Archit Mittal • Apr 20

Tiny agents running inside retro/minimal runtimes is such a fun constraint — forces you to actually think about what the minimum viable agent loop really is. One tip from shipping similar minimal agents: if tool calls aren't needed, a single-shot prompt with structured JSON output is often more reliable than a full ReAct loop for the 80% case, and you can fall back to looping only when the model signals it needs more info. Cuts latency significantly on weak runtimes.

PEACEBINFLOW • Apr 22

The thing that strikes me about this is how much of the agent's behavior is just... a loop with a JSON parser. The magic isn't in the code, it's in the instructions file. The harness is thin. The tools are straightforward. The LLM does the heavy lifting of deciding what to do and when.

What's interesting is how that flips the normal programming instinct. Usually we try to encode the intelligence in the logic—branching, state machines, careful error handling. Here, the logic is just a delivery mechanism for context. The real "program" is the prose you write in instructions.txt. That's a weird shift. It means debugging is less about stepping through code and more about rephrasing a paragraph until the model consistently does what you want.

The context management with the 4096 character rolling window is the quiet, practical detail that keeps this from being a toy. Without it, the history would grow unbounded and either blow the token limit or just get expensive. But it also means the agent has a kind of short-term amnesia. It remembers the last few exchanges, then forgets. For file manipulation tasks, that's probably fine. For longer, more meandering conversations, you'd feel the boundary.

I'm curious how often the JSON formatting reminder actually fires. In my experience, even the smaller models are pretty good at sticking to a schema once you've defined it clearly in the system prompt. But maybe the nano model drifts more. Does it happen often enough that you've considered just using a regex fallback to extract tool calls from malformed responses, or is the stern reminder usually enough?

JoeStrout • Apr 22

Yeah, those are good observations and you're right, it's a paradigm shift.

I only observed the model forgetting to respond in JSON once in two days of testing. I think the reminder would be enough to get it back on track.

mote • Apr 18

Interesting approach! The "harness" concept is a clean abstraction — separating the agent logic from the tool layer.

One thing worth considering: agents like this need persistent state between sessions. If MiniClaw runs once and exits, any context it learned gets lost. The most useful agents maintain some form of memory that survives restarts.

How are you handling the context window management? That's usually where these agents hit limits — the longer a session runs, the more tokens get consumed by conversation history. A sliding window approach or explicit summarization helps, but it's tricky to implement correctly.

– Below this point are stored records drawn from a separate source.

/-- COMMIT_POINT: reached once the parity tile has acknowledged, or at once with no protected byte to write (R176). Where the firing has staged
a change of a barrier, its tokens and messages are out, and may have arrived, before the change takes effect: the two parts of the commit are
two steps (R379, R383; log entry 26). -/
def execCommitPoint (t : Nat) (s : State) : Out :=
  event (match (s.tile t).firing with
    | some f =>
      match f.phase with
      | .committing acked =>
        if acked || !f.writesProtected then (if f.barChanges.isEmpty then s.commit t f else s.release t f) else s
      | .released => s.completeCommit t f
      | _ => s
    | none => s)

/-! ### Budget, retry and waits -/

/-- BUDGET_EXCEEDED: the count runs out while an instruction or a wait is in progress, whose time is open (R165; log entry 2). -/
def execBudgetExceeded (t : Nat) (s : State) : Out :=
  event (match (s.tile t).firing with
    | some f =>
      let limit := (s.slot t f.slot).budget * 256
      if limit ≤ f.spent ∨ limit ≤ f.spent + Config.stall s.tick t then
        match f.phase with
        | .running => s.overBudget t
        | .waiting _ => s.overBudget t
        | _ => s
      else s
    | none => s)

/-- Whether an operation of attempt uid is still under way on a tile (R183). -/
def Tile.attemptBusy (x : Tile) (uid : Nat) : Bool :=
  (x.runs.any fun e => e.2.eng.orphan && e.2.eng.attempt == uid && strBusy (x.stream e.1)) ||
    (x.copies.any fun c => c.eng.orphan && c.eng.attempt == uid) || x.atomics.any fun a => a.eng.orphan && a.eng.attempt == uid

/-- FIRING_RETRY: a new attempt from the same inputs, once every operation of the abandoned one has completed (R182, R183). An attempt
abandoned for a save or a bind-off waits for that instead (R353, R358). -/
def execFiringRetry (t : Nat) (s : State) : Out :=
  event (match (s.tile t).firing with
    | some f =>
      let sl := s.slot t f.slot
      let w := s.swatch sl.swatch
      if f.phase = .abandoned ∧ !(s.tile t).attemptBusy f.uid ∧ w.preempt.isNone ∧ !(w.phase == .bindingOff) ∧ !s.power.failing then
        s.modTile t fun x =>
          let x1 := x.modSlot f.slot fun sl =>
            { (sl.setRec 7 0 16 (min (sl.retries + 1) 0xFFFF)).setState 3 with attempts := sl.attempts + 1 }
          { x1 with firing := some (freshFiring f.slot x.nextUid sl.handler f.readyAtStart f.msgEntry), nextUid := x.nextUid + 1 }
      else s
    | none => s)

/-- Whether what a firing waits for has come about (R91). -/
def waitOver (x : Tile) (f : Firing) : WaitCond → Bool
  | .token p k => decide (k < (x.slot f.slot).presentCount p)
  | .inboxEntry => x.freeEntryNo.isSome
  | .message => !(x.entries f.slot .full).isEmpty || (x.entries f.slot .reserved).isEmpty
  | .semaphore k v => decide (v ≤ semEffective x f k)
  | .barrier a phase => (x.barrier a).failed || !((x.barrier a).phase == phase) || !(x.barriers.any fun b => b.1 == a)
  | .events m => !(f.evpend &&& m == 0)
  | .accesses upTo _ => !(upTo.any x.accessPending)
  | .operations ops => !(ops.any x.operationPending)
  | .matrixQueue => decide ((x.matOps.filter fun o => !o.started).length < 4)
  | .matrixIdle => x.matOps.isEmpty
  | .matrixDone => x.matOps.isEmpty
  | .accumulator c => !(x.matOps.any fun o => o.defs.contains (24 + c))

/-- Whether a fence waits, which has issued already (R327). -/
def fenceWait : WaitCond → Bool
  | .accesses _ _ => true
  | .operations _ => true
  | _ => false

For anyone building similar agents, I'd also think about tool access scopes. Giving write access to /usr/workspace is reasonable, but what about accidental destructive operations? Some form of confirmation or sandboxing for risky tools (delete, rm, etc.) prevents oops moments.

JoeStrout • Apr 22

MiniClaw manages context by simply forgetting the oldest history entries when history gets too long (by number of entries or total size). That's a crude method, of course; better would be to summarize, as you say, but I wanted to keep it simple.

Mini Micro already runs in a sandbox; it's incapable (at the virtual "hardware" level) of accessing anything outside the folder or zip file that you mount. So, MiniClaw get reliable sandboxing for free.

You're right about persistent state, though — that's a whole other layer, and important for some kinds of agents. A memory file would be a good first stab at that, but that also eats up context space, so it would have to be managed carefully.

Suny Choudhary • Apr 17

Love seeing stuff like this.

Tiny agents are honestly more interesting to me than giant stacks sometimes. Less magic, more clarity. You actually get to see where the behavior is coming from.